Endoscopy 2019; 51(04): S162-S163
DOI: 10.1055/s-0039-1681650
ESGE Days 2019 ePoster podium presentations
Friday, April 5, 2019 16:30 – 17:00: ERCP stones ePoster Podium 4
Georg Thieme Verlag KG Stuttgart · New York

ERCP IN BILIARY STONES DISEASE: WHAT RESULTS FOR ELDERLY PATIENTS?

S Mrabti
1   Gastroenterology II, Military Teaching Hospital of Rabat, Rabat, Morocco
,
H Seddik
1   Gastroenterology II, Military Teaching Hospital of Rabat, Rabat, Morocco
,
H Boutallaka
1   Gastroenterology II, Military Teaching Hospital of Rabat, Rabat, Morocco
,
A Sair
1   Gastroenterology II, Military Teaching Hospital of Rabat, Rabat, Morocco
,
I El koti
1   Gastroenterology II, Military Teaching Hospital of Rabat, Rabat, Morocco
,
S Sentissi
1   Gastroenterology II, Military Teaching Hospital of Rabat, Rabat, Morocco
,
A Benkirane
1   Gastroenterology II, Military Teaching Hospital of Rabat, Rabat, Morocco
› Author Affiliations
Further Information

Publication History

Publication Date:
18 March 2019 (online)

 

Aims:

The aim is to evaluate the indications and safety of ERCP in elderly subjects, and to compare the results with younger patients.

Methods:

From September 2002 to November 2018, we included 93 patients with biliary stones who underwent endoscopic drainage, in our department of Gastroenterology II. Patients older than 75 years were defined as elderly.
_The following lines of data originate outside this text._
-- ==== Sys2Proof/Laws/Bits.lean ====
section
/-! SUPPORT. Fields and bits: writing a field and reading it back (spec/20_memory.md R42, 40_bitstream.md R90 to R94), and
the counts and tables of the codes (00_scope.md R10, 30_encoding.md R61, R62, R89). -/

namespace Sys2Proof

open Sys2Proof.Machine

/-! ### Fields -/

@[simp] theorem natBits_length : ∀ (n v : Nat), (natBits n v).length = n
  | 0, _ => rfl
  | n + 1, v => by simp [natBits, natBits_length n v]

theorem natBits_getElem? : ∀ (n v i : Nat), i < n → (natBits n v)[i]? = some (v.testBit (n - 1 - i))
  | 0, _, _, h => by omega
  | n + 1, v, 0, _ => by simp [natBits]
  | n + 1, v, i + 1, h => by
      simp only [natBits, List.getElem?_cons_succ]
      rw [natBits_getElem? n v i (by omega)]
      congr 2; omega

theorem bitsToNat_foldl : ∀ (bs : List Bool) (r : Nat),
    bs.foldl (fun r b => 2 * r + b.toNat) r = r * 2 ^ bs.length + bitsToNat bs
  | [], r => by simp [bitsToNat]
  | b :: bs, r => by
      have h1 := bitsToNat_foldl bs (2 * r + b.toNat)
      have h2 := bitsToNat_foldl bs (2 * 0 + b.toNat)
      simp only [List.foldl_cons, bitsToNat, List.length_cons] at *
      rw [h1, h2]
      ring

theorem bitsToNat_cons (b : Bool) (bs : List Bool) :
    bitsToNat (b :: bs) = b.toNat * 2 ^ bs.length + bitsToNat bs := by
  have := bitsToNat_foldl bs (2 * 0 + b.toNat)
  simpa [bitsToNat] using this

@[simp] theorem bitsToNat_nil : bitsToNat [] = 0 := rfl

theorem bitsToNat_append (xs ys : List Bool) :
    bitsToNat (xs ++ ys) = bitsToNat xs * 2 ^ ys.length + bitsToNat ys := by
  induction xs with
  | nil => simp
  | cons b xs ih => simp only [List.cons_append, bitsToNat_cons, ih, List.length_append]; ring

theorem bitsToNat_lt (bs : List Bool) : bitsToNat bs < 2 ^ bs.length := by
  induction bs with
  | nil => simp
  | cons b bs ih =>
      rw [bitsToNat_cons, List.length_cons, pow_succ]
      cases b <;> simp <;> omega

/-- Reading back the bits of a field. -/
theorem bitsToNat_natBits : ∀ (n v : Nat), bitsToNat (natBits n v) = v % 2 ^ n
  | 0, v => by simp [natBits, Nat.mod_one]
  | n + 1, v => by
      rw [natBits, bitsToNat_cons, natBits_length, bitsToNat_natBits n v, Nat.mod_pow_succ, Nat.toNat_testBit]
      ring

theorem bitsToNat_natBits_lt {n v : Nat} (h : v < 2 ^ n) : bitsToNat (natBits n v) = v := by
  rw [bitsToNat_natBits, Nat.mod_eq_of_lt h]

theorem natBits_mod : ∀ (n v : Nat) (k : Nat), n ≤ k → natBits n (v % 2 ^ k) = natBits n v
  | 0, _, _, _ => rfl
  | n + 1, v, k, h => by
      rw [natBits, natBits, natBits_mod n v k (by omega), Nat.testBit_mod_two_pow]
      simp [show n < k by omega]

/-- The bits of the number that bits stand for are those bits. -/
theorem natBits_bitsToNat : ∀ (bs : List Bool), natBits bs.length (bitsToNat bs) = bs
  | [] => rfl
  | b :: bs => by
      have hlt := bitsToNat_lt bs
      rw [List.length_cons, natBits, bitsToNat_cons]
      congr 1
      · rw [Nat.testBit_eq_decide_div_mod_eq, Nat.mul_comm, Nat.mul_add_div (Nat.two_pow_pos _),
          Nat.div_eq_of_lt hlt]
        cases b <;> simp
      · rw [← natBits_mod _ (b.toNat * 2 ^ bs.length + bitsToNat bs) bs.length (le_refl _),
          Nat.mul_comm, Nat.mul_add_mod, Nat.mod_eq_of_lt hlt]
        exact natBits_bitsToNat bs

/-- A fused field is the two fields one after the other (R94). -/
theorem natBits_fused : ∀ (m n a b : Nat), b < 2 ^ n → natBits (m + n) (a * 2 ^ n + b) = natBits m a ++ natBits n b
  | 0, n, a, b, h => by
      rw [Nat.zero_add, natBits, List.nil_append, ← natBits_mod n (a * 2 ^ n + b) n (le_refl _),
        Nat.mul_comm, Nat.mul_add_mod, Nat.mod_eq_of_lt h]
  | m + 1, n, a, b, h => by
      rw [show m + 1 + n = (m + n) + 1 by omega, natBits, natBits, natBits_fused m n a b h, List.cons_append]
      congr 1
      rw [Nat.testBit_add, Nat.mul_comm, Nat.mul_add_div (Nat.two_pow_pos _), Nat.div_eq_of_lt h,
        Nat.add_zero]

/-- Everything takeField can answer. -/
theorem takeField_ok_iff {n : Nat} {bs rest : List Bool} {r : Nat} :
    takeField n bs = .ok (r, rest) ↔ ∃ xs, bs = xs ++ rest ∧ xs.length = n ∧ r = bitsToNat xs := by
  unfold takeField
  constructor
  · intro h
    split at h
    · cases h
    · rename_i hlen
      cases h
      exact ⟨bs.take n, (List.take_append_drop n bs).symm, by simp; omega, rfl⟩
  · rintro ⟨xs, rfl, hx, rfl⟩
    rw [if_neg (by simp; omega)]
    subst hx
    simp

/-- Taking a field that stands at the front. -/
theorem takeField_natBits (n v : Nat) (rest : List Bool) :
    takeField n (natBits n v ++ rest) = .ok (v % 2 ^ n, rest) :=
  takeField_ok_iff.mpr ⟨natBits n v, rfl, natBits_length n v, (bitsToNat_natBits n v).symm⟩

theorem takeField_natBits_lt {n v : Nat} (h : v < 2 ^ n) (rest : List Bool) :
    takeField n (natBits n v ++ rest) = .ok (v, rest) := by
  rw [takeField_natBits, Nat.mod_eq_of_lt h]

/-- Taking a field from a stream that is too short (R91, R196). -/
theorem takeField_short {n : Nat} {bs : List Bool} (h : bs.length < n) : takeField n bs = .error .streamEnds := by
  simp [takeField, h]

@[simp] theorem fieldBits_nil : fieldBits [] = [] := rfl

@[simp] theorem fieldBits_cons (f : Field) (fs : List Field) :
    fieldBits (f :: fs) = natBits f.width f.value ++ fieldBits fs := by simp [fieldBits]

@[simp] theorem fieldLength_nil : fieldLength [] = 0 := rfl

@[simp] theorem fieldLength_cons (f : Field) (fs : List Field) : fieldLength (f :: fs) = f.width + fieldLength fs := by
  simp [fieldLength]

@[simp] theorem fieldBits_length : ∀ fs : List Field, (fieldBits fs).length = fieldLength fs
  | [] => rfl
  | f :: fs => by simp [fieldBits_length fs]

@[simp] theorem codeBits_length (lc : LeadingRepresentation) (lead : Option Bucket) (trail : Option (Fin 64)) (i : Instr) :
    (codeBits lc lead trail i).length = codeLength lc lead trail i := by simp [codeBits, codeLength]

/-- ELF.REUSE has the same length fused or split (R70, R128). -/
@[simp] theorem codeLength_elfReuse (lc : LeadingRepresentation) (b : Bucket) (t : Fin 64) (payload : U64) :
    codeLength lc (some b) (some t) (.elfReuse payload) = 2 + windowCentre b t := by
  by_cases h : 2 + windowCentre b t ≤ 64
  · simp [codeLength, codeFields, h]
  · simp [codeLength, codeFields, h]

/-- ELF.REUSE has the same bits fused or split: the control code `00`, then the payload (R70, R94, R128). -/
theorem codeBits_elfReuse {lc : LeadingRepresentation} {b : Bucket} {t : Fin 64} {payload : U64}
    (hp : payload.toNat < 2 ^ windowCentre b t) :
    codeBits lc (some b) (some t) (.elfReuse payload) = natBits 2 0 ++ natBits (windowCentre b t) payload.toNat := by
  by_cases h : 2 + windowCentre b t ≤ 64
  · have := natBits_fused 2 (windowCentre b t) 0 payload.toNat hp
    simp only [Nat.zero_mul, Nat.zero_add] at this
    simp [codeBits, codeFields, h, this]
  · simp [codeBits, codeFields, h]

@[simp] theorem byteBits_length (b : Byte) : (byteBits b).length = 8 := by simp [byteBits]

@[simp] theorem bytesBits_length (bs : List Byte) : (bytesBits bs).length = 8 * bs.length := by
  induction bs with
  | nil => rfl
  | cons b bs ih => simp only [bytesBits, List.flatMap_cons, List.length_append, List.length_cons] at *; simp; omega

@[simp] theorem stream_length (d : DU) : d.stream.length = 8 * d.len - d.rpos := by simp [DU.stream, DU.len]

@[simp] theorem fits_iff (payload : U64) (width : Nat) : fits payload width = true ↔ payload.toNat < 2 ^ width := by
  simp [fits]

end Sys2Proof

namespace Sys2Proof.Machine

/-! ### Tables -/

@[simp] theorem bucketAt_bucketIndex (b : Bucket) : bucketAt (bucketIndex b) = b := by cases b <;> rfl

theorem bucketIndex_bucketAt : ∀ n, n < 8 → bucketIndex (bucketAt n) = n := by decide

theorem bucketIndex_lt (b : Bucket) : bucketIndex b < 8 := by cases b <;> decide

theorem code_length (t : LeadingRepresentation) : t.code.length = 8 := by
  have h := t.legal
  simp only [Config.bijective, Bool.and_eq_true, beq_iff_eq] at h
  exact h.1.1

theorem code_nodup (t : LeadingRepresentation) : t.code.Nodup := by
  have h := t.legal
  simp only [Config.bijective, Bool.and_eq_true, decide_eq_true_eq] at h
  exact h.1.2

theorem mem_code (t : LeadingRepresentation) (c : BitVec 3) : c ∈ t.code := by
  have h := t.legal
  simp only [Config.bijective, Bool.and_eq_true, List.all_eq_true, List.mem_range, List.contains_iff_mem] at h
  simpa using h.2 c.toNat c.isLt

/-- `LB` undoes `LC`, whatever bijection `LC` is (R62, U10). -/
@[simp] theorem leadBucket_leadCode (t : LeadingRepresentation) (b : Bucket) : leadBucket t (leadCode t b) = b := by
  have hb : bucketIndex b < t.code.length := by rw [code_length]; exact bucketIndex_lt b
  rw [leadBucket, leadCode, List.getD_eq_getElem _ _ hb, (code_nodup t).idxOf_getElem _ hb, bucketAt_bucketIndex]

/-- `LC` undoes `LB`: every 3-bit value is a legal code (R62). -/
@[simp] theorem leadCode_leadBucket (t : LeadingRepresentation) (c : BitVec 3) : leadCode t (leadBucket t c) = c := by
  have hc : t.code.idxOf c < t.code.length := List.idxOf_lt_length_of_mem (mem_code t c)
  rw [leadCode, leadBucket, bucketIndex_bucketAt _ (by rwa [code_length] at hc), List.getD_eq_getElem _ _ hc,
    List.getElem_idxOf]

theorem bucketCount_le (b : Bucket) : bucketCount b ≤ 24 := by cases b <;> decide

theorem bucketCount_injective {b b' : Bucket} (h : bucketCount b = bucketCount b') : b = b' := by
  cases b <;> cases b' <;> first | rfl | (revert h; decide)

/-- `LR(n) <= n`, whatever table `LR` is (R61). -/
theorem leadRound_le (t : LeadingRound) (n : Nat) : bucketCount (leadRound t n) ≤ n := by
  have h := t.legal
  simp only [Config.roundsDown, Bool.and_eq_true, beq_iff_eq, List.all_eq_true, List.mem_range, decide_eq_true_eq] at h
  by_cases hn : n < 64
  · exact h.2 n hn
  · rw [leadRound, List.getD_eq_default _ _ (by omega)]
    exact Nat.zero_le n

/-- With the contents of R61, `LR(n)` is the greatest bucket not above n. -/
theorem le_leadRound (n : Nat) (hn : n ≤ 63) (b : Bucket) (h : bucketCount b ≤ n) :
    bucketCount b ≤ bucketCount (leadRound .tabled n) := by
  have key : ∀ n : Fin 64, ∀ b ∈ [Bucket.b0, .b8, .b12, .b16, .b18, .b20, .b22, .b24],
      bucketCount b ≤ n.val → bucketCount b ≤ bucketCount (leadRound .tabled n.val) := by decide +kernel
  exact key ⟨n, by omega⟩ b (by cases b <;> decide) h

theorem centreOf4_range (c : BitVec 4) : 1 ≤ centreOf4 c ∧ centreOf4 c ≤ 16 := by
  have := c.isLt
  unfold centreOf4; split <;> omega

theorem centreOf6_range (c : BitVec 6) : 1 ≤ centreOf6 c ∧ centreOf6 c ≤ 64 := by
  have := c.isLt
  unfold centreOf6; split <;> omega

/-! ### Counts (R10) -/

@[simp] theorem clz64_zero : clz64 0 = 64 := by simp [clz64]

theorem clz64_le (a : U64) (h : a ≠ 0) : clz64 a ≤ 63 := by
  rw [clz64, if_neg h]; omega

/-- Every bit above the leading zeros is zero. -/
theorem toNat_lt_clz64 (a : U64) : a.toNat < 2 ^ (64 - clz64 a) := by
  by_cases h : a = 0
  · subst h; simp
  · have h0 : a.toNat ≠ 0 := by simpa [← BitVec.toNat_inj] using h
    have hlog : Nat.log2 a.toNat < 64 := (Nat.log2_lt h0).mpr a.isLt
    have hlt : a.toNat < 2 ^ (Nat.log2 a.toNat + 1) := Nat.lt_log2_self
    rw [clz64, if_neg h]
    rwa [show 64 - (63 - Nat.log2 a.toNat) = Nat.log2 a.toNat + 1 by omega]

/-- The bit below the leading zeros is set. -/
theorem le_toNat_clz64 (a : U64) (h : a ≠ 0) : 2 ^ (63 - clz64 a) ≤ a.toNat := by
  have h0 : a.toNat ≠ 0 := by simpa [← BitVec.toNat_inj] using h
  have hlog : Nat.log2 a.toNat < 64 := (Nat.log2_lt h0).mpr a.isLt
  rw [clz64, if_neg h, show 63 - (63 - Nat.log2 a.toNat) = Nat.log2 a.toNat by omega]
  exact Nat.log2_self_le h0

/-- A xor is below the bits its bucket leaves (R61). -/
theorem toNat_lt_leadRound (t : LeadingRound) (a : U64) : a.toNat < 2 ^ (64 - bucketCount (leadRound t (clz64 a))) :=
  Nat.lt_of_lt_of_le (toNat_lt_clz64 a) (Nat.pow_le_pow_right (by omega) (by have := leadRound_le t (clz64 a); omega))

theorem countTrailing_le : ∀ k n, countTrailing k n ≤ k
  | 0, _ => le_refl _
  | k + 1, n => by
      unfold countTrailing
      split
      · omega
      · have := countTrailing_le k (n / 2); omega

theorem countTrailing_dvd : ∀ k n, 2 ^ countTrailing k n ∣ n
  | 0, n => by simp [countTrailing]
  | k + 1, n => by
      unfold countTrailing
      split
      · simp
      · obtain ⟨m, hm⟩ := countTrailing_dvd k (n / 2)
        refine ⟨m, ?_⟩
        rw [pow_succ, Nat.mul_assoc, Nat.mul_comm 2 m, ← Nat.mul_assoc, ← hm]; omega

theorem countTrailing_lt : ∀ k n, n ≠ 0 → n < 2 ^ k → countTrailing k n < k ∧ n.testBit (countTrailing k n) = true
  | 0, n, h, hk => by simp at hk; omega
  | k + 1, n, h, hk => by
      unfold countTrailing
      split
      · rename_i h1; exact ⟨by omega, by simp [Nat.testBit_zero, h1]⟩
      · have h2 : n / 2 ≠ 0 := by omega
        have h3 := countTrailing_lt k (n / 2) h2 (by rw [pow_succ] at hk; omega)
        exact ⟨by omega, by rw [Nat.testBit_succ]; exact h3.2⟩

theorem ctz64_le (a : U64) : ctz64 a ≤ 64 := countTrailing_le 64 a.toNat

@[simp] theorem ctz64_zero : ctz64 0 = 64 := by decide

theorem ctz64_lt (a : U64) (h : a ≠ 0) : ctz64 a < 64 :=
  (countTrailing_lt 64 a.toNat (by simpa [← BitVec.toNat_inj] using h) a.isLt).1

/-- The trailing zeros of a pattern divide it. -/
theorem ctz64_dvd (a : U64) : 2 ^ ctz64 a ∣ a.toNat := countTrailing_dvd 64 a.toNat

/-- The bit above the trailing zeros is set. -/
theorem testBit_ctz64 (a : U64) (h : a ≠ 0) : a.toNat.testBit (ctz64 a) = true :=
  (countTrailing_lt 64 a.toNat (by simpa [← BitVec.toNat_inj] using h) a.isLt).2

/-- Shifting trailing zeros out and in again loses nothing (R89). -/
theorem placed_shift (a : U64) (t : Nat) (h : t ≤ ctz64 a) : placed (a >>> t) t = a := by
  apply BitVec.eq_of_toNat_eq
  have hd : 2 ^ t ∣ a.toNat := dvd_trans (pow_dvd_pow 2 h) (ctz64_dvd a)
  rw [placed, BitVec.toNat_shiftLeft, BitVec.toNat_ushiftRight, Nat.shiftLeft_eq, Nat.shiftRight_eq_div_pow,
    Nat.div_mul_cancel hd, Nat.mod_eq_of_lt a.isLt]

/-- The centre of a nonzero xor fits what its bucket and its trailing zeros leave (R118, R128, R130, R131). -/
theorem shift_fits (r : LeadingRound) (a : U64) (t : Nat) : (a >>> t).toNat < 2 ^ (64 - bucketCount (leadRound r (clz64 a)) - t) := by
  rw [BitVec.toNat_ushiftRight, Nat.shiftRight_eq_div_pow]
  have h := toNat_lt_leadRound r a
  by_cases ht : t ≤ 64 - bucketCount (leadRound r (clz64 a))
  · rw [Nat.div_lt_iff_lt_mul (Nat.two_pow_pos _), ← pow_add]
    rwa [Nat.sub_add_cancel ht]
  · have : a.toNat < 2 ^ t := Nat.lt_of_lt_of_le h (Nat.pow_le_pow_right (by omega) (by omega))
    rw [Nat.div_eq_of_lt this]
    exact Nat.two_pow_pos _

/-- A nonzero xor has a set bit between its bucket and its trailing zeros: at least one centre bit (R118, R129). -/
theorem lead_trail_lt (t : LeadingRound) (a : U64) (h : a ≠ 0) : bucketCount (leadRound t (clz64 a)) + ctz64 a < 64 := by
  have h1 := toNat_lt_leadRound t a
  have h2 : 2 ^ ctz64 a ≤ a.toNat := Nat.ge_two_pow_of_testBit (testBit_ctz64 a h)
  have h3 : 2 ^ ctz64 a < 2 ^ (64 - bucketCount (leadRound t (clz64 a))) := Nat.lt_of_le_of_lt h2 h1
  have := (Nat.pow_lt_pow_iff_right (a := 2) (by omega)).mp h3
  omega

end Sys2Proof.Machine
end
Statistical analysis was performed by SPSS20 software.

Results:

Among 924 ERCP performed for biliary stones disease, 10.1% were over 75 years old (n = 93). The sex ratio M/F was 0.9%. 23.7% had a history of cholecystectomy (n = 22).5.4% had already endoscopic biliary sphincterotomy (n = 5). The indication for ERCP was acute biliary pancreatitis in 1.1% of cases (n = 1), acute cholangitis in 23.7% of cases (n = 22), a multiple large stones in 61.3% (n = 57). The diverticular papilla was present in 21.5% of cases (n = 20). Endoscopic biliary sphincterotomy was performed in 93.5% of cases (n = 87). We used additional maneuvers in 31.3% of cases, namely a naso-biliary drain in 14% (n = 13), mechanical lithotripsy in 4.3% (n = 4), extracorporeal lithotripsy in 1.1% (n = 1), enlargement of endoscopic sphincterotomy in 1.1% (n = 1), sphincteroclasy in 5.4% (n = 5), an endoprothesis was implanted in 5.4% (n = 5). The early complication rate post ERCP was 7.6%. The initial success rate was 62.4% (n = 58). The overall success rate was 88.2% (n = 82) compared to 92.3% for patients younger than 75 years of age (p= 0.1).

Conclusions:

Our study confirms that ERCP is a safe procedure in elderly patients, and that there is no difference in efficacy compared to younger patients.